*Exercise directions:* From the entries that follow, reproduce exactly and only the lines from the line with "x h).ports = h.ports := rfl" to the line with "x h).sched = h.sched := rfl", endpoints included.

Extracted data entries:
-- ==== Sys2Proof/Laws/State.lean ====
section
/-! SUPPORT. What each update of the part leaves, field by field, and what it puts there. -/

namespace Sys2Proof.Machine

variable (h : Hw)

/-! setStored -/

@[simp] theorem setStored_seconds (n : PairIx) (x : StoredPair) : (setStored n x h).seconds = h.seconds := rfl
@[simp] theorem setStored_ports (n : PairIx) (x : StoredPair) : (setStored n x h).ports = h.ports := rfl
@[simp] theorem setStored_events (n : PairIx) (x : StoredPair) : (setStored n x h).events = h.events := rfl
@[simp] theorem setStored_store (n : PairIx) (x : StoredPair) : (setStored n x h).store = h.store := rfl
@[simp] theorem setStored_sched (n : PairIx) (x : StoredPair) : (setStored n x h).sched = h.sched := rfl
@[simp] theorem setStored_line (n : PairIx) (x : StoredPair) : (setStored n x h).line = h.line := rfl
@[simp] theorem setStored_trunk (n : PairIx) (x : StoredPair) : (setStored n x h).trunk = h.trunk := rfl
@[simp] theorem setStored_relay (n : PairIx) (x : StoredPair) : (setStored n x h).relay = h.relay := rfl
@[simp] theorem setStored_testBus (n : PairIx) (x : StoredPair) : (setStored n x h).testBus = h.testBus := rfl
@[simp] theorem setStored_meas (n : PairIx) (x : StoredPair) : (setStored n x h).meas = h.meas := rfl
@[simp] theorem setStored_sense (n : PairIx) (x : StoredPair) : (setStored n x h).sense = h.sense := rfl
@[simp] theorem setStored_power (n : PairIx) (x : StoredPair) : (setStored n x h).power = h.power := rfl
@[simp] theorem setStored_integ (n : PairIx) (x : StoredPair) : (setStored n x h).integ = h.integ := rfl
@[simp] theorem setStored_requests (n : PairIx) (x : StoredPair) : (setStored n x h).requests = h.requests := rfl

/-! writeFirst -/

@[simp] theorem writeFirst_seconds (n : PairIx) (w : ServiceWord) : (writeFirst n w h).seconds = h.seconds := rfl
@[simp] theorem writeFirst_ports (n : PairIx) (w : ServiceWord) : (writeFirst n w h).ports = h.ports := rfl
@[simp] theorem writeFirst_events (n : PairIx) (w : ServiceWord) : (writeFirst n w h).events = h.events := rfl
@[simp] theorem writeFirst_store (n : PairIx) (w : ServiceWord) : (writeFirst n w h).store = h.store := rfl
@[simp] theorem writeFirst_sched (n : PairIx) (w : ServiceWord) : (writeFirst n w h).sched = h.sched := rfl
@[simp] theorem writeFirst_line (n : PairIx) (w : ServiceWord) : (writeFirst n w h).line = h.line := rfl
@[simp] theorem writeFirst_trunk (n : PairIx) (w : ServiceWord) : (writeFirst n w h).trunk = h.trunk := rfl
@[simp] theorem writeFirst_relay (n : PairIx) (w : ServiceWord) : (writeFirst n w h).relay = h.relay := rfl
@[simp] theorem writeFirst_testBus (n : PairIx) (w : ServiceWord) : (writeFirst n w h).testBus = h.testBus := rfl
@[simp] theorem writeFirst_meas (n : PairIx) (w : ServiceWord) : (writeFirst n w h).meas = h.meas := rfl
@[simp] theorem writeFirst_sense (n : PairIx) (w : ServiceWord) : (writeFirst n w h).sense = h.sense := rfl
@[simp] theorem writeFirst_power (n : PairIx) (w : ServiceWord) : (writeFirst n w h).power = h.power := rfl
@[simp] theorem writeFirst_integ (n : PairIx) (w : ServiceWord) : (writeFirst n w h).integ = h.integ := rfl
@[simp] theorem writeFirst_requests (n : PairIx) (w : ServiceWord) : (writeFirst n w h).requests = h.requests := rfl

--

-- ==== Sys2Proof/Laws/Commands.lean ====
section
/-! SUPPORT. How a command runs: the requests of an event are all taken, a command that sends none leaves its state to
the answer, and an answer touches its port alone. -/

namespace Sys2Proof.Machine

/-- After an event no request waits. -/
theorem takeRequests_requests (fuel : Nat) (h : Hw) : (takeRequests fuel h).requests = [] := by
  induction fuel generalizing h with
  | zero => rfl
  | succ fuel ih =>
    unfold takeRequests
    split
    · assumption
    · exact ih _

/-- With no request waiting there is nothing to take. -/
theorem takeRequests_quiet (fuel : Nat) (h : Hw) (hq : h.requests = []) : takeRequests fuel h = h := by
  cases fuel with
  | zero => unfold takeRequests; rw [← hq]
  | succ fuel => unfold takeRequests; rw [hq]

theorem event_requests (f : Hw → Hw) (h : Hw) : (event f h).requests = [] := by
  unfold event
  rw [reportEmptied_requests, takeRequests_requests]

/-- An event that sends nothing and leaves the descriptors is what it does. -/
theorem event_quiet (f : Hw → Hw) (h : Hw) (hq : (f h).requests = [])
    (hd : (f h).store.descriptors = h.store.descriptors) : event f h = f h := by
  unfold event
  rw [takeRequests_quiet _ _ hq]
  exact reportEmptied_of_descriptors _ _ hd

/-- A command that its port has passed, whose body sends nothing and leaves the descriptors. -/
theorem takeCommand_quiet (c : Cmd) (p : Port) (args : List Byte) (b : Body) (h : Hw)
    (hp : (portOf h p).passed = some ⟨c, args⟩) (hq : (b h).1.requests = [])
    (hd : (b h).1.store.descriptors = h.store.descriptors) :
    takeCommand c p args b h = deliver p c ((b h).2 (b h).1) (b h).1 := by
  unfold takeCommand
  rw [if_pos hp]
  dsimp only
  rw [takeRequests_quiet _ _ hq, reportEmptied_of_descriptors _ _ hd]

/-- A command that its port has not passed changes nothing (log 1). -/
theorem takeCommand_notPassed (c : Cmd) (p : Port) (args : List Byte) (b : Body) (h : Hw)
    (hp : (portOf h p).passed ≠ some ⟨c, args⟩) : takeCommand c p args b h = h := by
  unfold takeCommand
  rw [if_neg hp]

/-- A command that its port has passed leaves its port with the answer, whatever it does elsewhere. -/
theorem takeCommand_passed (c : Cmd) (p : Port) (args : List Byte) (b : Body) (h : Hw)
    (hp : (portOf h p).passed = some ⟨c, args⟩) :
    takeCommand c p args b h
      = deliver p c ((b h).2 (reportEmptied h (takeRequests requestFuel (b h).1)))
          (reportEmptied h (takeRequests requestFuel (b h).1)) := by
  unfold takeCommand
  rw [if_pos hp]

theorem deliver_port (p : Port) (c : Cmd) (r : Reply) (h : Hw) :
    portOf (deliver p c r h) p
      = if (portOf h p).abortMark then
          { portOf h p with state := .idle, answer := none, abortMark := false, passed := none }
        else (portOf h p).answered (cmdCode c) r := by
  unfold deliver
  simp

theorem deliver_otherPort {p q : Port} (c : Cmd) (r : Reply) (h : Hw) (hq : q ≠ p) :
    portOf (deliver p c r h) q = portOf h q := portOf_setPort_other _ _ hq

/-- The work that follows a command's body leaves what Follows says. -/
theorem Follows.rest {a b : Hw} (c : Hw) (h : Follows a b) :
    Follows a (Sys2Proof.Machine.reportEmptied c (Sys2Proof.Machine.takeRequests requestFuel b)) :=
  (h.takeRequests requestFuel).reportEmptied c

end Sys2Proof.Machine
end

*Task output:*
@[simp] theorem setStored_ports (n : PairIx) (x : StoredPair) : (setStored n x h).ports = h.ports := rfl
@[simp] theorem setStored_events (n : PairIx) (x : StoredPair) : (setStored n x h).events = h.events := rfl
@[simp] theorem setStored_store (n : PairIx) (x : StoredPair) : (setStored n x h).store = h.store := rfl
@[simp] theorem setStored_sched (n : PairIx) (x : StoredPair) : (setStored n x h).sched = h.sched := rfl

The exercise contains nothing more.